Aim of the task: All that is wanted is a word-for-word copy of the line with "address reads as before. -/" and every line after it in the data below.

Dataset records
· · · · · · ·

-- ==== Sys2Proof/Safety.lean ====
section
/-! DEFINITION. The terms claims are stated in: what an instruction leaves unchanged, which addresses share a cell, the
invariants of the machine, and what counts as a safe run. -/

namespace Sys2Proof.Machine

/-- The byte registers other than P, which is spoken of flag by flag (rule R30). -/
inductive Reg where
  | a | x | y | sp
  deriving DecidableEq, Repr

/-- The value of a byte register. -/
def State.reg (s : State) : Reg → Byte
  | .a => s.a
  | .x => s.x
  | .y => s.y
  | .sp => s.sp

/-- From `s` to `t` only the listed registers and flags may change; the run state and the fault record do not. PC and memory are
spoken of separately. -/
def ChangesOnly (regs : List Reg) (flags : List Flag) (s t : State) : Prop :=
  (∀ r, r ∉ regs → t.reg r = s.reg r) ∧ (∀ f, f ∉ flags → t.flag f = s.flag f) ∧
    t.runState = s.runState ∧ t.faultRecord = s.faultRecord

/-- The mirror groups of rule R62, written from its own words and not from `cellOf`. -/
def MirrorGroup (a b : Addr) : Prop :=
  (a.toNat < 0x2000 ∧ b.toNat < 0x2000 ∧ a.toNat % 2048 = b.toNat % 2048) ∨
    (0x2000 ≤ a.toNat ∧ a.toNat < 0x4000 ∧ 0x2000 ≤ b.toNat ∧ b.toNat < 0x4000 ∧ a.toNat % 8 = b.toNat % 8) ∨
    (0x4000 ≤ a.toNat ∧ a = b)

/-- Every address reads as before. -/
def SameBytes (s t : State) : Prop := ∀ a, t.memRead a = s.memRead a

/-- Every address outside the mirror groups of the listed addresses reads as before. -/
def SameBytesOutside (stored : List Addr) (s t : State) : Prop :=
  ∀ a, (∀ w ∈ stored, ¬ MirrorGroup w a) → t.memRead a = s.memRead a

/-- Z and N say what a byte's value says (rules R40, R41). -/
def ZNof (v : Byte) (t : State) : Prop := (t.flag .z = true ↔ v = 0) ∧ t.flag .n = v.getLsbD 7

/-- PC is where the default advance of rule R137 leaves it: `1 + OperandLength(mode)` past the opcode, modulo 65536. -/
def Advanced (md : Mode) (s t : State) : Prop := t.pc.toNat = (s.pc.toNat + 1 + operandLength md) % 65536

/-- The invariant of the machine: memory is in its canonical form, and the fault record is filled exactly when the run state is
Faulted (rule R48). -/
def State.Inv (s : State) : Prop := s.mem.wf ∧ (s.faultRecord.isSome = true ↔ s.runState = .faulted)

/-- Where the run state is Faulted, the recorded address is PC (rule R276). -/
def State.FaultAtPc (s : State) : Prop := s.runState = .faulted → ∃ mn, s.faultRecord = some ⟨mn, s.pc⟩

/-- A state no fault has stopped. A run is safe when every state of it is: it ends at STP or does not end (rule R146). -/
def State.Safe (s : State) : Prop := s.runState ≠ .faulted

end Sys2Proof.Machine
end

· · · · · · ·

Exercise result:
/-- Every address reads as before. -/
def SameBytes (s t : State) : Prop := ∀ a, t.memRead a = s.memRead a

/-- Every address outside the mirror groups of the listed addresses reads as before. -/
def SameBytesOutside (stored : List Addr) (s t : State) : Prop :=
  ∀ a, (∀ w ∈ stored, ¬ MirrorGroup w a) → t.memRead a = s.memRead a

/-- Z and N say what a byte's value says (rules R40, R41). -/
def ZNof (v : Byte) (t : State) : Prop := (t.flag .z = true ↔ v = 0) ∧ t.flag .n = v.getLsbD 7

/-- PC is where the default advance of rule R137 leaves it: `1 + OperandLength(mode)` past the opcode, modulo 65536. -/
def Advanced (md : Mode) (s t : State) : Prop := t.pc.toNat = (s.pc.toNat + 1 + operandLength md) % 65536

/-- The invariant of the machine: memory is in its canonical form, and the fault record is filled exactly when the run state is
Faulted (rule R48). -/
def State.Inv (s : State) : Prop := s.mem.wf ∧ (s.faultRecord.isSome = true ↔ s.runState = .faulted)

/-- Where the run state is Faulted, the recorded address is PC (rule R276). -/
def State.FaultAtPc (s : State) : Prop := s.runState = .faulted → ∃ mn, s.faultRecord = some ⟨mn, s.pc⟩

/-- A state no fault has stopped. A run is safe when every state of it is: it ends at STP or does not end (rule R146). -/
def State.Safe (s : State) : Prop := s.runState ≠ .faulted

end Sys2Proof.Machine
end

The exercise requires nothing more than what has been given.